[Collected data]

-- ==== Sys2Proof/Laws/State.lean ====
section
/-! SUPPORT. What each update of the state leaves alone: one lemma for each field of each update. -/

namespace Sys2Proof.Machine

variable {s0 : State}

/-! ## A step under way -/

@[simp] theorem Tx.mod_mem (tx : Tx s0) (f : Sys → Sys) : (tx.mod f).st.mem = tx.st.mem := rfl
@[simp] theorem Tx.mod_hostMem (tx : Tx s0) (f : Sys → Sys) : (tx.mod f).st.hostMem = tx.st.hostMem := rfl
@[simp] theorem Tx.mod_sys (tx : Tx s0) (f : Sys → Sys) : (tx.mod f).sys = f tx.sys := rfl
@[simp] theorem Tx.mod_halt (tx : Tx s0) (f : Sys → Sys) : (tx.mod f).halt = tx.halt := rfl
@[simp] theorem Tx.poke_mem (tx : Tx s0) (a : Nat) (bs : List Byte) : (tx.poke a bs).st.mem = Mem.putBytes tx.st.mem a bs := rfl
@[simp] theorem Tx.poke_hostMem (tx : Tx s0) (a : Nat) (bs : List Byte) : (tx.poke a bs).st.hostMem = tx.st.hostMem := rfl
@[simp] theorem Tx.poke_sys (tx : Tx s0) (a : Nat) (bs : List Byte) : (tx.poke a bs).sys = tx.sys := rfl
@[simp] theorem Tx.poke_halt (tx : Tx s0) (a : Nat) (bs : List Byte) : (tx.poke a bs).halt = tx.halt := rfl
@[simp] theorem Tx.zero_mem (tx : Tx s0) (a n : Nat) : (tx.zero a n).st.mem = Mem.zero tx.st.mem a n := rfl
@[simp] theorem Tx.zero_hostMem (tx : Tx s0) (a n : Nat) : (tx.zero a n).st.hostMem = tx.st.hostMem := rfl
@[simp] theorem Tx.zero_sys (tx : Tx s0) (a n : Nat) : (tx.zero a n).sys = tx.sys := rfl
@[simp] theorem Tx.zero_halt (tx : Tx s0) (a n : Nat) : (tx.zero a n).halt = tx.halt := rfl
@[simp] theorem Tx.hostPoke_mem (tx : Tx s0) (a : Nat) (bs : List Byte) : (tx.hostPoke a bs).st.mem = tx.st.mem := rfl
@[simp] theorem Tx.hostPoke_hostMem (tx : Tx s0) (a : Nat) (bs : List Byte) : (tx.hostPoke a bs).st.hostMem = Mem.putBytes tx.st.hostMem a bs := rfl
@[simp] theorem Tx.hostPoke_sys (tx : Tx s0) (a : Nat) (bs : List Byte) : (tx.hostPoke a bs).sys = tx.sys := rfl
@[simp] theorem Tx.hostPoke_halt (tx : Tx s0) (a : Nat) (bs : List Byte) : (tx.hostPoke a bs).halt = tx.halt := rfl
@[simp] theorem Tx.stop_mem (tx : Tx s0) (f : Fault) : (tx.stop f).st.mem = tx.st.mem := rfl
@[simp] theorem Tx.stop_hostMem (tx : Tx s0) (f : Fault) : (tx.stop f).st.hostMem = tx.st.hostMem := rfl
@[simp] theorem Tx.stop_sys (tx : Tx s0) (f : Fault) : (tx.stop f).sys = tx.sys := rfl
@[simp] theorem Tx.stop_halt (tx : Tx s0) (f : Fault) : (tx.stop f).halt = some f := rfl
@[simp] theorem Tx.start_st (s : State) : (Tx.start s).st = s := rfl
@[simp] theorem Tx.start_sys (s : State) : (Tx.start s).sys = s.sys := rfl
@[simp] theorem Tx.start_halt (s : State) : (Tx.start s).halt = none := rfl

/-- A step that has not stopped answers the state it has reached. -/
theorem Tx.done_of_halt {tx : Tx s0} (h : tx.halt = none) : tx.done = .next tx.st := by rw [Tx.done, h]

/-- A step that answers a next state has not stopped. -/
theorem Tx.done_next {tx : Tx s0} {t : State} (h : tx.done = .next t) : tx.halt = none ∧ tx.st = t := by
  unfold Tx.done at h
  split at h
  · cases h
  · next h' => cases h; exact ⟨h', rfl⟩

/-- Whatever a step does, both byte stores keep their form. -/
theorem Tx.done_memOk {tx : Tx s0} {t : State} (h : tx.done = .next t) (ok : s0.memOk) : t.memOk :=
  (Tx.done_next h).2 ▸ tx.ok ok

/-- A step never refuses. -/
theorem Tx.done_not_refused (tx : Tx s0) (r : Refusal) : tx.done ≠ .refused r := by
  unfold Tx.done; split <;> simp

**How to complete this task**
Reproduce exactly the line containing "has reached. -/" and every line after it through the end of the records above, and nothing else.

**Response to the exercise**
/-- A step that has not stopped answers the state it has reached. -/
theorem Tx.done_of_halt {tx : Tx s0} (h : tx.halt = none) : tx.done = .next tx.st := by rw [Tx.done, h]

/-- A step that answers a next state has not stopped. -/
theorem Tx.done_next {tx : Tx s0} {t : State} (h : tx.done = .next t) : tx.halt = none ∧ tx.st = t := by
  unfold Tx.done at h
  split at h
  · cases h
  · next h' => cases h; exact ⟨h', rfl⟩

/-- Whatever a step does, both byte stores keep their form. -/
theorem Tx.done_memOk {tx : Tx s0} {t : State} (h : tx.done = .next t) (ok : s0.memOk) : t.memOk :=
  (Tx.done_next h).2 ▸ tx.ok ok

/-- A step never refuses. -/
theorem Tx.done_not_refused (tx : Tx s0) (r : Refusal) : tx.done ≠ .refused r := by
  unfold Tx.done; split <;> simp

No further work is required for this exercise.